Collected data
-- ==== Sys2Proof/Machine/Join.lean ====
section
/-! DEFINITION. Joining and leaving the fabric (12 R431 to R437). -/

namespace Sys2Proof.Machine

/-- A byte string of exactly `n` bytes, padded with zeros. -/
def fixLen (n : Nat) (b : Bytes) : Bytes := (b ++ List.replicate n 0).take n

/-- The device identity public key, of 64 bytes (17 R588). -/
def deviceKeyBytes : Bytes := fixLen 64 Config.deviceKey

/-! ### Messages to the authority (R434) -/

def authMac (s : State) : BitVec 48 := BitVec.ofNat 48 (s.odNat 0x6000 9)

/-- Bytes as payload lines, the last one padded with zeros. -/
def linesOfBytes (b : Bytes) : List Line := (chunks 64 ((b.length + 63) / 64) b).map lineOfBytes

/-- One fragment of a message. -/
def State.fragFrame (s : State) (op port id frag fragsM1 : Nat) (b : Bytes) : Frame :=
  { s.control op port (Config.authorityPos % 2 ^ 20) (Config.authorityPort % 32)
      (pack [(32, id), (16, frag), (0, fragsM1)]) (BitVec.ofNat 64 b.length) (linesOfBytes b) with dstMac := authMac s }

/-- Send a message out of a port, in fragments of at most 4,096 bytes, under a message number that the spec leaves
open. -/
def State.sendMsg (s : State) (op port : Nat) (b : Bytes) : State :=
  let n := max 1 ((b.length + 4095) / 4096)
  let id := (Config.freeWord s.free).toNat % 2 ^ 32
  (chunks 4096 n b).zipIdx.foldl (fun s x => s.emit port (s.fragFrame op port id x.2 (n - 1) x.1)) s.draw

/-- JOIN_STATE changes (R438, R441). -/
def State.setJoin (s : State) (st : Nat) : State :=
  if s.ctr 0x6000 0xB = st then s else (s.setCtr 0x6000 0xB st).fabLog 0x54 0 st

/-- The up ports of the module. -/
def State.allUp (s : State) : List Nat := (upTo (4 * s.build.ioDies)).filter fun n => (s.port n).up

/-- POSITION, AUTH_MAC and AUTH_KEY are set (R433). -/
def State.joinSet (s : State) : Bool :=
  s.position.isSome && s.odNat 0x6000 9 != 0 && (Tab.find s.mgmt.blobs (odKey 0x6000 0xA)).isSome

/-- The module takes part in the fabric: it is in service (17 R577, R594). -/
def State.fabricOn (s : State) : Bool := s.power.main && s.crust.svc == .service

/-- Announce on every up port. -/
def State.announce (s : State) : State :=
  let b := fixLen 64 (Config.shake256 deviceKeyBytes 64) ++ [BitVec.ofNat 8 (4 * s.build.ioDies)]
  (s.allUp.foldl (fun s n => s.sendMsg 0x20 n b) s).setJoin 2

/-- JOIN_START (R433). -/
def execJoinStart (s : State) : Out :=
  when' (s.fabricOn && s.joinSet && s.allUp != [] && s.ctr 0x6000 0xB == 0) s s.announce

/-- JOIN_ANNOUNCE_TIMER (R433): again, also 100 ms after a refusal. -/
def execJoinAnnounceTimer (s : State) : Out :=
  when' (s.fabricOn && (s.ctr 0x6000 0xB == 2 || s.ctr 0x6000 0xB == 5)) s s.announce

/-! ### Messages from the authority -/

def Frame.msgId (f : Frame) : Nat := Word.bits f.h5 63 32
def Frame.frag (f : Frame) : Nat := Word.bits f.h5 31 16
def Frame.fragsM1 (f : Frame) : Nat := Word.bits f.h5 15 0
def Frame.msgBytes (f : Frame) : Nat := Word.bits f.h6 12 0

/-- The fragment is well formed: BYTES and LINES agree, and its number is one of the message's. -/
def fragOk (f : Frame) : Bool :=
  (Frame.msgBytes f + 63) / 64 == f.lines.length && decide (Frame.msgBytes f ≤ 4096) && decide (Frame.frag f ≤ Frame.fragsM1 f)
    && Word.bits f.h6 63 (if f.op = 0x23 then 21 else 13) == 0 && f.addrClass == 7

/-- Take a fragment: the whole message once every fragment has come. -/
def State.gather (s : State) (f : Frame) : State × Option Bytes :=
  let b := (f.lines.flatMap bytesOfLine).take (Frame.msgBytes f)
  let mine (x : Frag) : Bool := x.msgId == Frame.msgId f && x.op == f.op
  let g : Frag := (s.fab.frags.find? mine).getD {
    msgId := Frame.msgId f, op := f.op, total := Frame.fragsM1 f + 1, parts := [], since := s.crust.time }
  let g1 := { g with parts := if Frame.frag f < g.total then Tab.put g.parts (Frame.frag f) b else g.parts }
  let rest := s.fab.frags.filter fun x => !mine x
  if g1.parts.length = g1.total then
    ({ s with fab := { s.fab with frags := rest } }, some (g1.parts.flatMap Prod.snd))
  else ({ s with fab := { s.fab with frags := rest ++ [g1] } }, none)

/-- A join message's fragment arrives. -/
def State.joinMsg (s : State) (n op : Nat) (f : Frame) (k : State → Bytes → State) : Out :=
  ifUnit s (s.ethFitted n) <|
    when' (s.portOn n && f.op == op && s.arrival n f == .join) s
      (if !fragOk f then s.bump 0x6010 8
      else
        let g := (s.bump (0x6100 + n) 5).gather f
        match g.2 with
        | none => g.1
        | some b => k g.1 b)

/-- JOIN_CHALLENGE (R433): a report for the newest nonce is signed. -/
def State.challenge (s : State) (b : Bytes) : State :=
  let st := s.ctr 0x6000 0xB
  if b.length = 32 && decide (2 ≤ st) && st != 6 && s.fabricOn then
    ({ s with trust := { s.trust with joinNonce := some b } }).setJoin 3
  else s

def execJoinChallenge (n : Nat) (f : Frame) (s : State) : Out := s.joinMsg n 0x21 f State.challenge

/-- JOIN_RESULT (R433). -/
def execJoinResult (n : Nat) (f : Frame) (s : State) : Out :=
  s.joinMsg n 0x23 f fun s _ =>
    if Word.bits f.h6 20 13 != 0 && (s.ctr 0x6000 0xB == 2 || s.ctr 0x6000 0xB == 3) then s.setJoin 5 else s

/-! ### The member table (R432, R434 to R436) -/

/-- A big-endian number. -/
def ofBeBytes (b : Bytes) : Nat := ofLeBytes b.reverse

/-- A MEMBER_UPDATE that has the form of R434. -/
structure Update where
  full   : Bool
  serial : Nat
  recs   : List Word
  signed : Bytes
  sig    : Bytes

def Update.ofBytes (b : Bytes) : Option Update :=
  let h := b.take 64
  let n := ofBeBytes ((h.drop 16).take 4)
  let recs := (chunks 8 n (b.drop 64)).map fun x => (BitVec.ofNat 64 (ofBeBytes x) : Word)
  if b.length = 64 + 8 * n + 49856 && h.take 1 == [1] && decide ((h.getD 1 0).toNat ≤ 1)
      && ((h.drop 2).take 6 ++ h.drop 20).all (· == 0)
      && recs.all (fun w => Word.bits w 63 62 != 3 && Word.bits w 56 52 == 0) then
    some {
      full := (h.getD 1 0).toNat == 1, serial := ofBeBytes ((h.drop 8).take 8)
      recs := recs
      signed := b.take (64 + 8 * n), sig := b.drop (64 + 8 * n) }
  else none

def recPos (w : Word) : Nat := Word.bits w 19 0

/-- What a changed record does at once: outstanding requests to the position complete, also those that wait when it is no
member any more, and its tag spaces and replay windows are freed (R436). -/
def State.recordChanged (s : State) (pos : Nat) : State :=
  let os := s.fab.outst.filter fun o => o.pos == pos
  let gone := if (s.member pos).isNone then s.fab.waiting.filter fun w => w.pos == pos else []
  let s1 : State := { s with fab := { s.fab with waiting := s.fab.waiting.filter fun w => !gone.any fun g => g.id == w.id } }
  let s2 := os.foldl State.release s1
  let s2 : State := { s2 with fab := { s2.fab with
    spaces := s2.fab.spaces.filter fun kv => kv.1 % 2 ^ 20 != pos
    routes := s2.fab.routes.filter fun kv => kv.1 / 2 % 2 ^ 20 != pos
    active := s2.fab.active.filter fun kv => kv.1 % 2 ^ 20 != pos
    replay := s2.fab.replay.filter fun kv => kv.1 / 8 != pos
    rx := s2.fab.rx.filter fun kv => kv.1 / 16 != pos
    peers := Tab.erase s2.fab.peers pos } }
  let s3 := os.foldl (fun s o => s.replyTo o { status := 5 }) s2
  (gone.foldl (fun s w => s.deadReq w.src 5) s3).settle

/-- Apply an update. -/
def State.applyUpdate (s : State) (u : Update) : State :=
  let old := s.fab.members
  let new := u.recs.foldl (fun t w => Tab.set 0 t (recPos w) w) (if u.full then [] else old)
  let keys := (old.map Prod.fst ++ (new.map Prod.fst).filter fun k => (Tab.find old k).isNone).filter fun k =>
    Tab.get 0 old k != Tab.get 0 new k
  let s1 := ({ s with fab := { s.fab with members := new } } : State).setCtr 0x6000 0xD u.serial
  let s2 := (keys.foldl State.recordChanged s1).pump
  match s2.position.bind fun p => Tab.find new p with
  | none => s2
  | some w =>
    if s2.ctr 0x6000 0xB = 6 then
      (if Word.bits w 63 62 = 2 then { s2 with fab := { s2.fab with left := true } } else s2)
    else if Word.bits w 63 62 = 1 && Word.bits w 51 20 == s2.fab.incarnation.toNat then s2.setJoin 4 else s2

/-- MEMBER_UPDATE (R435). -/
def State.memberUpdate (s : State) (b : Bytes) : State :=
  let key := Tab.get [] s.mgmt.blobs (odKey 0x6000 0xA)
  match Update.ofBytes b with
  | none => s.fabLog 0x55 0 0
  | some u =>
    if Config.slhVerify key u.signed u.sig && decide (s.ctr 0x6000 0xD < u.serial) then s.applyUpdate u
    else s.fabLog 0x55 0 0

def execMemberUpdate (n : Nat) (f : Frame) (s : State) : Out := s.joinMsg n 0x24 f State.memberUpdate

/-- JOIN_FRAGMENT_TIMEOUT (R434). -/
def execJoinFragmentTimeout (msgId : Nat) (s : State) : Out :=
  go s { s with fab := { s.fab with frags := s.fab.frags.filter fun x => x.msgId != msgId } }

/-- Send LEAVE out of the lowest up port (R437). -/
def State.sendLeave (s : State) : State :=
  match s.allUp.head? with
  | none => s
  | some n => (s.sendMsg 0x25 n []).setJoin 6

/-- LEAVE_SEND (R437): every outstanding request has completed. -/
def execLeaveSend (s : State) : Out :=
  when' (s.power.main && s.fab.leaving && s.ctr 0x6000 0xB != 6 && s.fab.outst == [] && s.fab.waiting == []
    && s.fab.dead == []) s s.sendLeave

end Sys2Proof.Machine
end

What you have to do: Set down, exactly as they appear above, all lines from the one that has "def State.setJoin (s" down to the one that has "(Frame.msgBytes f +", including those two and no others.

Expected answer:
def State.setJoin (s : State) (st : Nat) : State :=
  if s.ctr 0x6000 0xB = st then s else (s.setCtr 0x6000 0xB st).fabLog 0x54 0 st

/-- The up ports of the module. -/
def State.allUp (s : State) : List Nat := (upTo (4 * s.build.ioDies)).filter fun n => (s.port n).up

/-- POSITION, AUTH_MAC and AUTH_KEY are set (R433). -/
def State.joinSet (s : State) : Bool :=
  s.position.isSome && s.odNat 0x6000 9 != 0 && (Tab.find s.mgmt.blobs (odKey 0x6000 0xA)).isSome

/-- The module takes part in the fabric: it is in service (17 R577, R594). -/
def State.fabricOn (s : State) : Bool := s.power.main && s.crust.svc == .service

/-- Announce on every up port. -/
def State.announce (s : State) : State :=
  let b := fixLen 64 (Config.shake256 deviceKeyBytes 64) ++ [BitVec.ofNat 8 (4 * s.build.ioDies)]
  (s.allUp.foldl (fun s n => s.sendMsg 0x20 n b) s).setJoin 2

/-- JOIN_START (R433). -/
def execJoinStart (s : State) : Out :=
  when' (s.fabricOn && s.joinSet && s.allUp != [] && s.ctr 0x6000 0xB == 0) s s.announce

/-- JOIN_ANNOUNCE_TIMER (R433): again, also 100 ms after a refusal. -/
def execJoinAnnounceTimer (s : State) : Out :=
  when' (s.fabricOn && (s.ctr 0x6000 0xB == 2 || s.ctr 0x6000 0xB == 5)) s s.announce

/-! ### Messages from the authority -/

def Frame.msgId (f : Frame) : Nat := Word.bits f.h5 63 32
def Frame.frag (f : Frame) : Nat := Word.bits f.h5 31 16
def Frame.fragsM1 (f : Frame) : Nat := Word.bits f.h5 15 0
def Frame.msgBytes (f : Frame) : Nat := Word.bits f.h6 12 0

/-- The fragment is well formed: BYTES and LINES agree, and its number is one of the message's. -/
def fragOk (f : Frame) : Bool :=
  (Frame.msgBytes f + 63) / 64 == f.lines.length && decide (Frame.msgBytes f ≤ 4096) && decide (Frame.frag f ≤ Frame.fragsM1 f)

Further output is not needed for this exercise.